А ему была нужда ехать. Уже перекочевала из Марбурга жена. Не хватало на жизнь, на химическую лабораторию, где он успел уже открыть мозаичную массу. Пора было заводить фабрику, возвышаться, доставать чины, иметь денег побольше. Всеми своими трудами, одами, которым счет потерял, — разве он не заслужил?..
Москва была все такой же. Громадной усадьбой с проплешинами пепелищ. В глубине за плетнями стояли купеческие дома, окруженные вековыми деревьями; лежали под грязным, тронутым снегом огороды, пасеки и луга. Так же, как и пятнадцать лет назад, блестели большие медные кресты на воротах под двускатными кровлями, толпился народ у кабака «Под пушкой», пощелкивал каленый орешек, и несло водкой. У Курятного моста фабричная молодежь билась на кулачках. Дозорный орал с ближней каланчи.
Как и прежде, у Иверских ворот яма. Избитый арестант высовывался из-за решетки и просил караульного: «Отпусти меня!» — «А как тебя отпустить? — отвечал солдат. Может, тебе еще голову рубить надо»... Вот и Академия, что за Иконным рядом. Та же над входом «картина» — жестяная вывеска с намалеванной горящей свечой.

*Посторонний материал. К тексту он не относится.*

-- ==== Sys2Proof/Claims/Lanes.lean ====
section
/-! DEFINITION. The lanes' accesses of the vector memory instructions, for the statements about them (R174 to R179). -/

namespace Sys2Proof.Claims

open Sys2Proof.Machine

/-- The active lanes, ascending. -/
def lanesOn (x : Ctx) : List Nat := (List.range x.f.lanes).filter fun i => x.active.getLsbD i

/-- The bits of lane `i` of a source. -/
def laneOf (x : Ctx) (r : BitVec 6) (i : Nat) : Nat := ((x.v r).extractLsb' (i * 32) 32).toNat

/-- The offsets of R174: consecutive, strided and indexed. -/
def seqOff (x : Ctx) (i : Nat) : Nat := (x.off + i * bytesOf x.w) % 2 ^ 64
def strideOff (x : Ctx) (st : Word) (i : Nat) : Nat := (x.off + i * st.toNat) % 2 ^ 64
def idxOff (x : Ctx) (i : Nat) : Nat := (low (x.off + el false x x.w.b 32 i)).toNat

/-- The check of R133 for one lane, at the core that holds it. -/
def laneCheck (x : Ctx) (n : Nat) (k : Kind) (home : Bool) (off : Nat → Nat) (s : State) (i : Nat) : Except Bar (State × Acc) :=
  s.check (x.laneCore i) (x.laneRes s i) x.sid (x.w.imm.toNat % 256) (off i) n n k [1, 2, 3, 4, 5] home x.w.ch.toNat

/-- A read or an atomic at its home finds no uncorrectable error (R133): through the L1, or past the core's own line. -/
def sound (s : State) (a : Acc) (home : Bool) : Prop := if home then (s.dropOwn a).segsBad a.segs = false else (s.read a).isSome = true

/-- Every lane's check lets its access through, in ascending order; it follows no earlier load of its bytes that waits at its home (R137), and a reading one is
held by no `MON` and finds no error (R133, R147, R175): the accesses by lane, and the state the checks leave. -/
def laneAccs (x : Ctx) (n : Nat) (k : Kind) (home : Bool) (off : Nat → Nat) (s : State) (is : List Nat) (as : List (Nat × Acc)) (t : State) : Prop :=
  match is, as with
  | [], [] => t = s
  | i :: is, (j, a) :: as => j = i ∧ ∃ u, laneCheck x n k home off s i = .ok (u, a) ∧ x.behind s a = false ∧
      (k.reads = true → x.held u a = false ∧ sound u a home) ∧
      laneAccs x n k home off u is as t
  | _, _ => False

/-- The lanes read their bytes one after another. -/
def laneReads (s : State) (as : List (Nat × Acc)) (bs : List (Nat × List Byte)) (t : State) : Prop :=
  match as, bs with
  | [], [] => t = s
  | (i, a) :: as, (j, b) :: bs => j = i ∧ ∃ u, s.read a = some (u, b) ∧ laneReads u as bs t
  | _, _ => False

/-- One lane's atomic (R179, R274): `buffered`, a far one but the swap enters its core's router, where there is room, as a record of its own or, where it `meets`
one that takes it, as that record's last constituent; any other is performed at its home, on the value that the lanes before it left, once what they have in
the routers for its address is there, and is answered. -/
def laneAtomic (x : Ctx) (buffered meets : Bool) (s : State) (i : Nat) (a : Acc) (t : State) : Prop :=
  let op := x.w.c.toNat
  let q : Merge := { home := a.place, space := a.space, key := a.key, addr := a.addr, n := a.n, op, signed := x.w.mod.getLsbD 3, scope := x.w.mod.toNat / 16 % 8,
                     born := s.clk, sid := a.sid, routers := [x.c],
                     parts := [{ core := x.c, slot := x.k, tag := 2 ^ 20 + s.clk * 1024 + i, task := (x.res s).task, val := BitVec.ofNat 64 (laneOf x x.w.d i) }] }
  let ms := (s.die (x.c / 256)).merges
  let routed := buffered = true ∧ op ≠ 6 ∧ a.far = true ∧ ((ms.filter (·.routers.contains x.c)).length < 16 ∨ ∃ o ∈ ms, o.takes q = true)
  (routed → ∃ f, s.firing x.c x.k = some f ∧
    let u := (s.dropOwn a).setFiring x.c x.k { f with asked := (2 ^ 20 + s.clk * 1024 + i) :: f.asked }
    let d := u.die (x.c / 256)
    let enter (ms : List Merge) : Prop := t = u.setDie (x.c / 256) { d with merges := ms }
    (meets = true → ∀ l o r, d.merges = l ++ o :: r → o.takes q = true → (∀ y ∈ l, y.takes q = false) → enter (l ++ { o with parts := o.parts ++ q.parts } :: r)) ∧
    (meets = false ∨ (∀ o ∈ d.merges, o.takes q = false) → enter (d.merges ++ [q]))) ∧
  (¬ routed →
    let m := (s.flushRoute x a).dropOwn a
    let old := number (m.homeRead a.key a.place a.n)
    let u := m.homeWrite a.key a.place (leBytes a.n ((atomic 0x45 op (!x.w.mod.getLsbD 3) 32 (laneOf x x.w.d i) 0 old).1.getD 0))
    m.segsBad a.segs = false ∧ ∃ f, u.firing x.c x.k = some f ∧
      let tag := 2 ^ 20 + u.clk * 1024 + i
      t = u.setFiring x.c x.k { f with asked := tag :: f.asked, replies := mset f.replies tag { bytes := leBytes 8 old } })

/-- The lanes' atomics in ascending order. -/
def laneAtomics (x : Ctx) (buffered meets : Bool) (s : State) (as : List (Nat × Acc)) (t : State) : Prop :=
  match as with
  | [] => t = s
  | (i, a) :: as => ∃ u, laneAtomic x buffered meets s i a u ∧ laneAtomics x buffered meets u as t

/-- The old value with which lane `i`'s atomic has been answered, by its home or its router. -/
def laneOld (f : Firing) (i : Nat) : Option Nat :=
  match f.asked.find? fun t => decide (2 ^ 20 ≤ t) && t % 1024 == i with
  | some t => match mget f.replies t with
    | some r => if r.lost = false ∧ r.nack = none ∧ r.cause = 0 then some (number (r.bytes.take 8)) else none
    | none => none
  | none => none

/-- A lane's atomic waits for its answer. -/
def laneWaits (f : Firing) (i : Nat) : Prop := ∃ t, f.asked.find? (fun t => decide (2 ^ 20 ≤ t) && t % 1024 == i) = some t ∧ mget f.replies t = none

/-- What a list by lane holds for a lane. -/
def ofLane (xs : List (Nat × α)) (d : α) (i : Nat) : α := ((xs.find? fun p => p.1 == i).map (·.2)).getD d

/-- A vector load with lane `i` at offset `off i`. -/
def Loads (i : Instr) (op : Nat) (w : Tolog) (off : Ctx → Nat → Nat) (s : State) : Prop :=
  let x := ctx op w s
  Fresh s → ∀ as t bs u, laneAccs x (bytesOf w) .load false (off x) (start s) (lanesOn x) as t → laneReads t as bs u →
    ∃ ws, Elements x 32 (fun i => fieldNum (!w.mod.getLsbD 3) (8 * bytesOf w) (number (ofLane bs [] i))) ws ∧
      Acts i op w s { s := u, writes := ws }

/-- A vector store of `r`, the lanes in ascending order. -/
def Stores (i : Instr) (op : Nat) (w : Tolog) (r : BitVec 6) (off : Ctx → Nat → Nat) (s : State) : Prop :=
  let x := ctx op w s
  Fresh s → ∀ as t, laneAccs x (bytesOf w) .store false (off x) (start s) (lanesOn x) as t →
    Acts i op w s { s := as.foldl (fun v p => v.write p.2 (leBytes (bytesOf w) (laneOf x r p.1))) t }

/-- The lowest lane whose check faults, or which would read an error, gives the instruction's fault, with no effect (R175). -/
def LaneFault (i : Instr) (op : Nat) (w : Tolog) (n : Nat) (k : Kind) (home : Bool) (off : Ctx → Nat → Nat) (s : State) : Prop :=
  let x := ctx op w s
  Fresh s → ∀ is l js as t cause, lanesOn x = is ++ l :: js → laneAccs x n k home (off x) (start s) is as t →
    (laneCheck x n k home (off x) t l = .error (.trap cause) ∨
      (cause = 0x16 ∧ k.reads = true ∧ ∃ u a, laneCheck x n k home (off x) t l = .ok (u, a) ∧ x.behind t a = false ∧ x.held u a = false ∧ ¬ sound u a home)) →
    exec i s = .next ((start s).raiseAfter x.c x.k cause (BitVec.ofNat 64 (x.w.imm.toNat % 256 * 2 ^ 56 + off x l % 2 ^ 56)) (l / 32))

/-- Write a number's bytes at places. -/
def putAt (s : State) (ps : List Nat) (v : Nat) : State :=
  match ps with
  | [] => s
  | p :: t => putAt (s.homeWrite 0 p [BitVec.ofNat 8 v]) t (v / 256)

end Sys2Proof.Claims
end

В Китай-городе — сизый чад от выносных очагов. Стояли у жаровен дьячки, извозчики, торговцы. Пахло скобяным товаром, луком, салом, и над всем этим — молодо, остро — весной.
Ломоносов остановился в синодальном доме, где певчие сдавали приезжим квартиры. Надо было отоспаться. Вечером — во дворец.

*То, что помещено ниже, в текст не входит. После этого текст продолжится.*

-- ==== Sys2Proof/Certificates/Slice0/Obligations.lean ====
section
/-! DEFINITION. The statements for the provers. -/

open Sys2Proof Sys2Proof.Machine Sys2Proof.Claims

/-- The scalar arithmetic of R108 and R110, and `NOP` (R107): each instruction that issues completes with this result. The logical and shift
instructions and the bit fields of R108, R109 and R111. Moves, selection, comparison and addresses (R108): `ICMP` and `PLOG` write a
predicate. -/
def Obligations.ScalarResults : Prop :=
  (∀ w : Tolog,
  Gives (.nop w) 0x00 w (fun _ _ => []) ∧
  Gives (.iadd w) 0x01 w (fun x _ => [.g w.d (low ((x.g w.a).toInt + x.b.toInt))]) ∧
  Gives (.isub w) 0x02 w (fun x _ => [.g w.d (low ((x.g w.a).toInt - x.b.toInt))]) ∧
  Gives (.imul w) 0x03 w (fun x _ => [.g w.d (low ((x.g w.a).toInt * x.b.toInt))]) ∧
  Gives (.imulh w) 0x04 w (fun x _ => [.g w.d (low (num (isN w) (x.g w.a) * num (isN w) x.b / 2 ^ 64))]) ∧
  Gives (.idiv w) 0x05 w (fun x _ => [.g w.d (quotient (isN w) (x.g w.a) x.b)]) ∧
  Gives (.irem w) 0x06 w (fun x _ => [.g w.d (remainder (isN w) (x.g w.a) x.b)]) ∧
  Gives (.imin w) 0x07 w (fun x _ => [.g w.d (if num (isN w) (x.g w.a) ≤ num (isN w) x.b then x.g w.a else x.b)]) ∧
  Gives (.imax w) 0x08 w (fun x _ => [.g w.d (if num (isN w) (x.g w.a) ≤ num (isN w) x.b then x.b else x.g w.a)]) ∧
  Gives (.iabs w) 0x09 w (fun x _ => [.g w.d (low ((x.g w.a).toInt.natAbs : Nat))]) ∧
  Gives (.imad w) 0x1D w (fun x _ => [.g w.d (low ((x.g w.a).toInt * (x.g w.b).toInt + (x.g w.c).toInt))]) ∧
  Gives (.iadds w) 0x1E w (fun x _ => [.g w.d (low (held (isN w) (num (isN w) (x.g w.a) + num (isN w) x.b)))])) ∧
  (∀ w : Tolog,
  Gives (.and_ w) 0x0A w (fun x _ => [.g w.d (BitVec.ofNat 64 ((x.g w.a).toNat &&& x.b.toNat))]) ∧
  Gives (.or_ w) 0x0B w (fun x _ => [.g w.d (BitVec.ofNat 64 ((x.g w.a).toNat ||| x.b.toNat))]) ∧
  Gives (.xor_ w) 0x0C w (fun x _ => [.g w.d (BitVec.ofNat 64 ((x.g w.a).toNat ^^^ x.b.toNat))]) ∧
  Gives (.andn w) 0x0D w (fun x _ => [.g w.d (BitVec.ofNat 64 ((x.g w.a).toNat &&& (2 ^ 64 - 1 - x.b.toNat)))]) ∧
  Gives (.shl w) 0x0E w (fun x _ => [.g w.d (BitVec.ofNat 64 ((x.g w.a).toNat * 2 ^ amount x))]) ∧
  Gives (.shr w) 0x0F w (fun x _ => [.g w.d (BitVec.ofNat 64 ((x.g w.a).toNat / 2 ^ amount x))]) ∧
  Gives (.sar w) 0x10 w (fun x _ => [.g w.d (low ((x.g w.a).toInt / 2 ^ amount x))]) ∧
  Gives (.rot w) 0x11 w (fun x _ =>
    let a := (x.g w.a).toNat
    let r := amount x % 64
    [.g w.d (BitVec.ofNat 64 (if w.mod.getLsbD 5 then a / 2 ^ r + a * 2 ^ (64 - r) else a * 2 ^ r + a / 2 ^ (64 - r)))]) ∧
  Gives (.clz w) 0x12 w (fun x _ =>
    [.g w.d (BitVec.ofNat 64 (if x.g w.a = 0 then 64 else 63 - (x.g w.a).toNat.log2))]) ∧
  Gives (.popc w) 0x13 w (fun x _ => [.g w.d (BitVec.ofNat 64 ((List.range 64).countP fun i => (x.g w.a).getLsbD i))]) ∧
  Gives (.bfx w) 0x14 w (fun x _ =>
    [.g w.d (low (fieldNum (isN w) (width w) ((x.g w.a).toNat / 2 ^ pos w % 2 ^ width w)))]) ∧
  Gives (.bfi w) 0x15 w (fun x _ =>
    let d := (x.g w.d).toNat
    [.g w.d (BitVec.ofNat 64 (d - d / 2 ^ pos w % 2 ^ width w * 2 ^ pos w + (x.g w.a).toNat % 2 ^ width w * 2 ^ pos w))]) ∧
  Gives (.sext w) 0x16 w (fun x _ =>
    let n := if w.mod.toNat / 32 = 0 then 8 else if w.mod.toNat / 32 = 1 then 16 else 32
    [.g w.d (low (fieldNum (isN w) n ((x.g w.a).toNat % 2 ^ n)))])) ∧
  (∀ w : Tolog,
  Gives (.movi w) 0x17 w (fun _ _ =>
    [.g w.d (if w.len = 2 then w.imm else if isN w then BitVec.ofNat 64 (w.imm.toNat % 2 ^ 32)
      else low (fieldNum false 32 (w.imm.toNat % 2 ^ 32)))]) ∧
  Gives (.mov w) 0x18 w (fun x _ => [.g w.d (x.g w.a)]) ∧
  Gives (.sel w) 0x19 w (fun x _ => [.g w.d (if x.p w.c then x.g w.a else x.g w.b)]) ∧
  Gives (.icmp w) 0x1A w (fun x _ => [.p w.d.toNat (cond (w.mod.toNat / 4 % 8) (isN w) (x.g w.a) x.b)]) ∧
  Gives (.plog w) 0x1B w (fun x _ => [.p w.d.toNat (w.mod.getLsbD ((if x.p w.a then 2 else 0) + (if x.p w.b then 1 else 0)))]) ∧
  Gives (.lea w) 0x1C w (fun x _ => [.g w.d (BitVec.ofNat 64 ((x.g w.a).toNat + x.b.toNat * 2 ^ (w.mod.toNat / 32)))]))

Москва была все такой же. Громадной усадьбой с проплешинами пепелищ. Пепелища — свежими памятниками недавних бунтов.
Три года назад здесь орудовал вор и доноситель сыскного приказа Ванька Каин, сподвижник волжского атамана Михайлы Зари. Он выдавал беглых и укрывал грабителей; вся московская полиция была у него на откупу. «Вольные гулящие люди» бежали в Москву на огонек, и вскоре, яростно вздутый ими, он прянул не одним пожаром.

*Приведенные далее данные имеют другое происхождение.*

theorem Ended.firing {s : State} {c k e : Nat} {b : Actor} {r : EvRecord} (h : Ended (s.core c) k e b r) :
    s.firing c k = none ∨ ∃ g, s.firing c k = some g ∧ g.wait = .record := by
  cases found : s.firing c k with
  | none => exact .inl rfl
  | some g =>
    have hk := State.slot_lt found
    simp only [State.firing, hk, dite_true] at found
    exact .inr ⟨g, rfl, h.slot hk g found⟩

/-- The core `c` on which `f` has ended as faulted: its actor `a` is free and faulted, and its record tells of the trap (R103, R104). -/
def EndedFaulted (u : State) (c k cause pc : Nat) (val : Word) (f : Firing) (a : Actor) (task : Nat) : Prop :=
  ∃ b, bare b = bare a ∧
    Ended (u.core c) k f.actor { b with busy := false, readyAt := none, faulted := true } (trapRecord cause k a.idx task pc val f.seqNo)

theorem endFaulted_ended {s : State} {c k cause pc : Nat} {val : Word} {f : Firing} {a : Actor} {task : Nat} (more : Option EvRecord)
    (hf : s.firing c k = some f) (ha : s.actor c f.actor = some a) (hr : (s.resident c f.rti).map (·.task) = some task) :
    EndedFaulted (s.endFaulted c k cause pc val (fun a => { a with faulted := true }) more) c k cause pc val f a task := by
  obtain ⟨b, hb, vacated⟩ := leave_vacated (k := k) (fun a => { a with faulted := true }) ha
  have posted := vacated.post_ended (r := trapRecord cause k a.idx task pc val f.seqNo) rfl
  refine ⟨b, hb, ?_⟩
  simp only [State.endFaulted, hf, ha, hr, Option.map_some, Option.getD_some]
  cases more with
  | none => exact posted.held f
  | some r => exact (posted.held f).post r

/-- Posting its record changes the cores alone, once the firing has left its slot. -/
theorem sameButCores_endFaulted {s : State} {c k cause pc : Nat} {val : Word} {f : Firing} (fa : Actor → Actor) (more : Option EvRecord)
    (hf : s.firing c k = some f) : SameButCores (s.leave c k f fa) (s.endFaulted c k cause pc val fa more) := by
  simp only [State.endFaulted, hf]
  have held (t : State) (g : Firing) : SameButCores t (if (t.core c).evHeld.isEmpty then t else t.setFiring c k g) := by
    split
    · exact .refl t
    · exact sameButCores_setFiring t c k g
  cases more with
  | none => exact (sameButCores_post _ _ _).trans (held _ _)
  | some r => exact ((sameButCores_post _ _ _).trans (held _ _)).trans (sameButCores_post _ _ _)

/-! ### Raising a trap (R100 to R103) -/

/-- The task `y`, once a trap has marked the task `x` (R103): the cause of the first one stays. -/
def Marked (x : Task) (c k cause pc : Nat) (val : Word) (y : Task) : Prop :=
  y.faulted = true ∧ (x.faulted = false → y.cause = cause ∧ y.fcore = c ∧ y.fslot = k ∧ y.fpc = pc ∧ y.fval = val)

theorem unhandled_ends {s : State} {c k cause pc : Nat} {val : Word} {f : Firing} {a : Actor} {task : Nat} {x : Task}
    (hf : s.firing c k = some f) (ha : s.actor c f.actor = some a) (hr : (s.resident c f.rti).map (·.task) = some task)
    (hx : s.task task = some x) :
    EndedFaulted (s.unhandled c k cause pc val) c k cause pc val f a task ∧
      ∃ y, (s.unhandled c k cause pc val).task task = some y ∧ Marked x c k cause pc val y := by
  have kept := keepsFirings_capture s c k f pc
  have hf' := (kept.firings c k).trans hf
  obtain ⟨a', ha', same⟩ := kept.actor ha
  obtain ⟨x', hx', faulted⟩ := kept.task hx
  obtain ⟨z, hz, left⟩ := leave_task (k := k) (fun a => { a with faulted := true }) ha' hx'
  obtain ⟨b, hb, ended⟩ := endFaulted_ended (cause := cause) (pc := pc) (val := val) (s.capture c k f pc).2 hf' ha'
    ((kept.residents c f.rti).trans hr)
  have hy := (task_sameButCores (sameButCores_endFaulted (cause := cause) (pc := pc) (val := val) (fun a => { a with faulted := true })
    (s.capture c k f pc).2 hf') task).trans hz
  rw [show a'.idx = a.idx from congrArg (·.idx) same] at ended
  simp only [State.unhandled, hf, hr, Option.getD_some, hy]
  refine ⟨⟨b, hb.trans same, ended⟩, _, State.task_setTask _ _ _, ?_⟩
  rw [left.trans faulted]
  cases was : x.faulted with
  | true => exact ⟨(left.trans faulted).trans was, fun h => absurd (was.symm.trans h) nofun⟩
  | false => exact ⟨rfl, fun _ => ⟨rfl, rfl, rfl, rfl, rfl⟩⟩

/-- The firing that a trap finds: its results delivered, its gang disbanded (R27, R253, R254). -/
theorem resultsDelivered_firing {s : State} {c k : Nat} {f0 : Firing} (h : s.firing c k = some f0) (clk : Nat) :
    ∃ f, ((s.setFiring c k (f0.drain clk)).disband c k).firing c k = some f ∧ (f0.span = 1 → f = f0.drain clk) ∧ f.flight = [] ∧
      SameSource f0 f := by
  obtain ⟨f, hf, alone, flight, source⟩ := disband_firing (State.firing_setFiring s (f0.drain clk) (State.slot_lt h)) (drain_flight f0 clk)
  exact ⟨f, hf, fun one => alone ((drain_span f0 clk).trans one), flight, (sameSource_drain f0 clk).trans source⟩

theorem keeps_disband (s : State) (c k : Nat) : Keeps s (s.disband c k) := by
  simp only [State.disband]
  split
  · exact .refl s
  split
  · exact .refl s
  · refine Keeps.trans ?_ (keeps_setFiring _ _ _ _)
    exact List.foldlRecOn _ _ (.refl s) fun _ released _ _ => released.trans (keeps_setCore rfl rfl)

/-- The state with the event of a trap counted: the core of a `POISON` is to be fenced (R443), and a `SIGMIS` counts toward quarantine (R444). -/
def eventCounted (s : State) (c cause : Nat) : State :=
  let t := if cause = 0x16 then { s with fenceReq := s.fenceReq ++ [c] } else s
  if cause = 0x20 then t.countSig c else t

/-- The state in which a trap looks for its handler: the results of its firing delivered, the gang disbanded (R27, R253, R254). -/
def resultsDelivered (s : State) (c k : Nat) (f0 : Firing) : State := (s.setFiring c k (f0.drain s.clk)).disband c k

theorem keepsFirings_eventCounted (s : State) (c cause : Nat) : KeepsFirings s (eventCounted s c cause) := by
  have asked : KeepsFirings s (if cause = 0x16 then { s with fenceReq := s.fenceReq ++ [c] } else s) := by
    split
    · exact ⟨⟨rfl, fun _ _ => rfl, fun _ _ => rfl, fun _ => rfl⟩, fun _ _ => rfl⟩
    · exact .refl s
  simp only [eventCounted]
  split
  · exact asked.trans (keepsFirings_countSig _ c)
  · exact asked

/-- What raising a trap of member 0 does (R102, R103): the firing goes on in its handler, or the trap is unhandled. -/
theorem raise_eq {s : State} {c k cause : Nat} {val : Word} {f0 f : Firing} (h0 : s.firing c k = some f0)
    (h : (resultsDelivered (eventCounted s c cause) c k f0).firing c k = some f) : s.raise c k cause val 0 =
      if bit f.trapVec 0 && takeable cause then
        let g0 := f.handle cause f.trapAt val
        let g := { g0 with nextIssue := max g0.nextIssue (f0.lastDue (eventCounted s c cause).clk + 1) }
        if badTarget g.pc then ((resultsDelivered (eventCounted s c cause) c k f0).setFiring c k g).unhandled c k 0x01 g.pc (wd g.pc)
        else (resultsDelivered (eventCounted s c cause) c k f0).setFiring c k g
      else (resultsDelivered (eventCounted s c cause) c k f0).unhandled c k cause f.trapAt val := by
  simp only [resultsDelivered, eventCounted] at h
  simp only [State.raise, resultsDelivered, eventCounted, h0, h, Bool.true_or, if_true, decide_true]

theorem fld_eq_part (x : Word) {hi lo : Nat} (h : lo ≤ hi) : fld x hi lo = part x hi lo := by
  rw [fld, part, BitVec.extractLsb'_toNat, Nat.shiftRight_eq_div_pow, Nat.sub_add_comm h]

theorem takeable_iff (cause : Nat) : takeable cause = true ↔ cause ≠ 0x16 ∧ cause ≠ 0x20 ∧ cause ≠ 0x30 := by
  simp [takeable, and_assoc]

theorem badTarget_of_legal {n : Nat} (hn : n < 2 ^ 64) (h : Legal (BitVec.ofNat 64 n)) : badTarget n = false := by
  obtain ⟨aligned, inner, inside⟩ := h
  rw [BitVec.toNat_ofNat, Nat.mod_eq_of_lt hn] at aligned inner inside
  simp [badTarget, aligned, inner, inside]

/-- Clearing `EN` leaves the other bits of `TRAPVEC` (R102). -/
theorem clearEnable_bit (v : Word) (j : Nat) : (v &&& ~~~(1 : Word)).getLsbD j = (v.getLsbD j && decide (j ≠ 0)) := by
  show (v &&& ~~~(1#64)).getLsbD j = _
  rw [BitVec.getLsbD_and, BitVec.getLsbD_not, BitVec.getLsbD_one]
  by_cases h : j < 64
  · simp [h]
  · simp [h, BitVec.getLsbD_of_ge v j (by omega)]

theorem raiseAfter_waits {s : State} {c k cause : Nat} {val : Word} {f : Firing} (h : s.firing c k = some f)
    (awaits : ∃ r ∈ f.flight, r.await = true) : s.raiseAfter c k cause val 0 = s.retry c k := by
  simp only [State.raiseAfter, h, List.any_eq_true.mpr awaits, if_true]

theorem raiseAfter_raises {s : State} {c k cause : Nat} {val : Word} {f : Firing} (h : s.firing c k = some f)
    (ready : ∀ r ∈ f.flight, r.await = false) :
    s.raiseAfter c k cause val 0 = ((if cause = 0x22 then s.countSuspect c else s).raise c k cause val 0).spentBy c k := by
  have none : f.flight.any (·.await) = false := List.any_eq_false.mpr fun r hr => by rw [ready r hr]; exact Bool.false_ne_true
  simp only [State.raiseAfter, h, none, Bool.false_eq_true, if_false]

theorem keepsFirings_suspect (s : State) (c cause : Nat) : KeepsFirings s (if cause = 0x22 then s.countSuspect c else s) := by
  split
  · exact keepsFirings_countSuspect s c
  · exact .refl s

theorem keeps_resultsDelivered (s : State) (c k : Nat) (f : Firing) : Keeps s (resultsDelivered s c k f) :=
  (keeps_setFiring s c k _).trans (keeps_disband _ c k)

/-- A trap whose handler may take it (R102). -/
theorem raise_handled {s : State} {c k cause : Nat} {val : Word} {f0 f : Firing} (h0 : s.firing c k = some f0)
    (h : (resultsDelivered s c k f0).firing c k = some f) (source : SameSource f0 f) (enabled : f0.trapVec.getLsbD 0 = true)
    (cause_ok : cause ≠ 0x16 ∧ cause ≠ 0x20 ∧ cause ≠ 0x30) (legal : Legal (BitVec.ofNat 64 (part f0.trapVec 17 2 * 4))) :
    ∃ n, s.raise c k cause val 0 = (resultsDelivered s c k f0).setFiring c k { f.handle cause f.trapAt val with nextIssue := n } := by
  have uncounted : eventCounted s c cause = s := by simp only [eventCounted, cause_ok.1, cause_ok.2.1, if_false]
  have addr : (f.handle cause f.trapAt val).pc = part f0.trapVec 17 2 * 4 := by
    rw [Firing.handle, source.trapVec, fld_eq_part _ (by decide)]
  have small : part f0.trapVec 17 2 * 4 < 2 ^ 64 := by rw [part]; omega
  rw [raise_eq h0 (by rw [uncounted]; exact h), uncounted]
  simp only [bit, source.trapVec, enabled, (takeable_iff cause).mpr cause_ok, Bool.and_self, if_true, addr, badTarget_of_legal small legal,
    Bool.false_eq_true, if_false]
  exact ⟨_, rfl⟩

/-- A trap that no handler may take (R100, R103). -/
theorem raise_unhandled {s : State} {c k cause : Nat} {val : Word} {f0 : Firing} (h0 : s.firing c k = some f0)
    (untaken : ¬ (f0.trapVec.getLsbD 0 = true ∧ cause ≠ 0x16 ∧ cause ≠ 0x20 ∧ cause ≠ 0x30)) :
    ∃ t f, Keeps s t ∧ t.firing c k = some f ∧ SameSource f0 f ∧ s.raise c k cause val 0 = t.unhandled c k cause (f0.pc % 2 ^ 18) val := by
  have count := keepsFirings_eventCounted s c cause
  obtain ⟨f, hf, -, -, source⟩ := resultsDelivered_firing ((count.firings c k).trans h0) (eventCounted s c cause).clk
  refine ⟨_, f, count.toKeeps.trans (keeps_resultsDelivered _ c k f0), hf, source, ?_⟩
  rw [raise_eq h0 hf, if_neg, Firing.trapAt, source.pc]
  rw [Bool.and_eq_true, bit, source.trapVec, takeable_iff]
  exact untaken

Перепись 1742 года захлестнула всех. Служилый должен был записаться в службу за государством, податной — за всяким, кто захочет за него платить. Вольные были обязаны найти себе господина, но закон отдал право закрепощать — одним дворянам. Крестьянам как милости пришлось вымаливать, чтобы кто-нибудь из дворян взял их в вечное рабство. Они бежали в степь, «для вольных работ» на фабрики — попадали в пущую неволю, бежали вновь и жгли города.
В такое-то время императрица Елисавета вздумала переехать со всем двором в Москву и двинулась, по обету, пешком в Троице-Сергиеву лавру.
Пройдя две-три версты, она садилась в карету, так как заболевала коликами, ехала, потом возвращалась и снова шла «для вменения взачет тех верст, которых прежде пеша идти не изволила». Таким странным маршем — шаг вперед, два назад— она достигла села Братовщины, откуда пришлось, невзирая на колики, мчаться в город галопом, оставив часть свиты в раскинутых на лугу шатрах.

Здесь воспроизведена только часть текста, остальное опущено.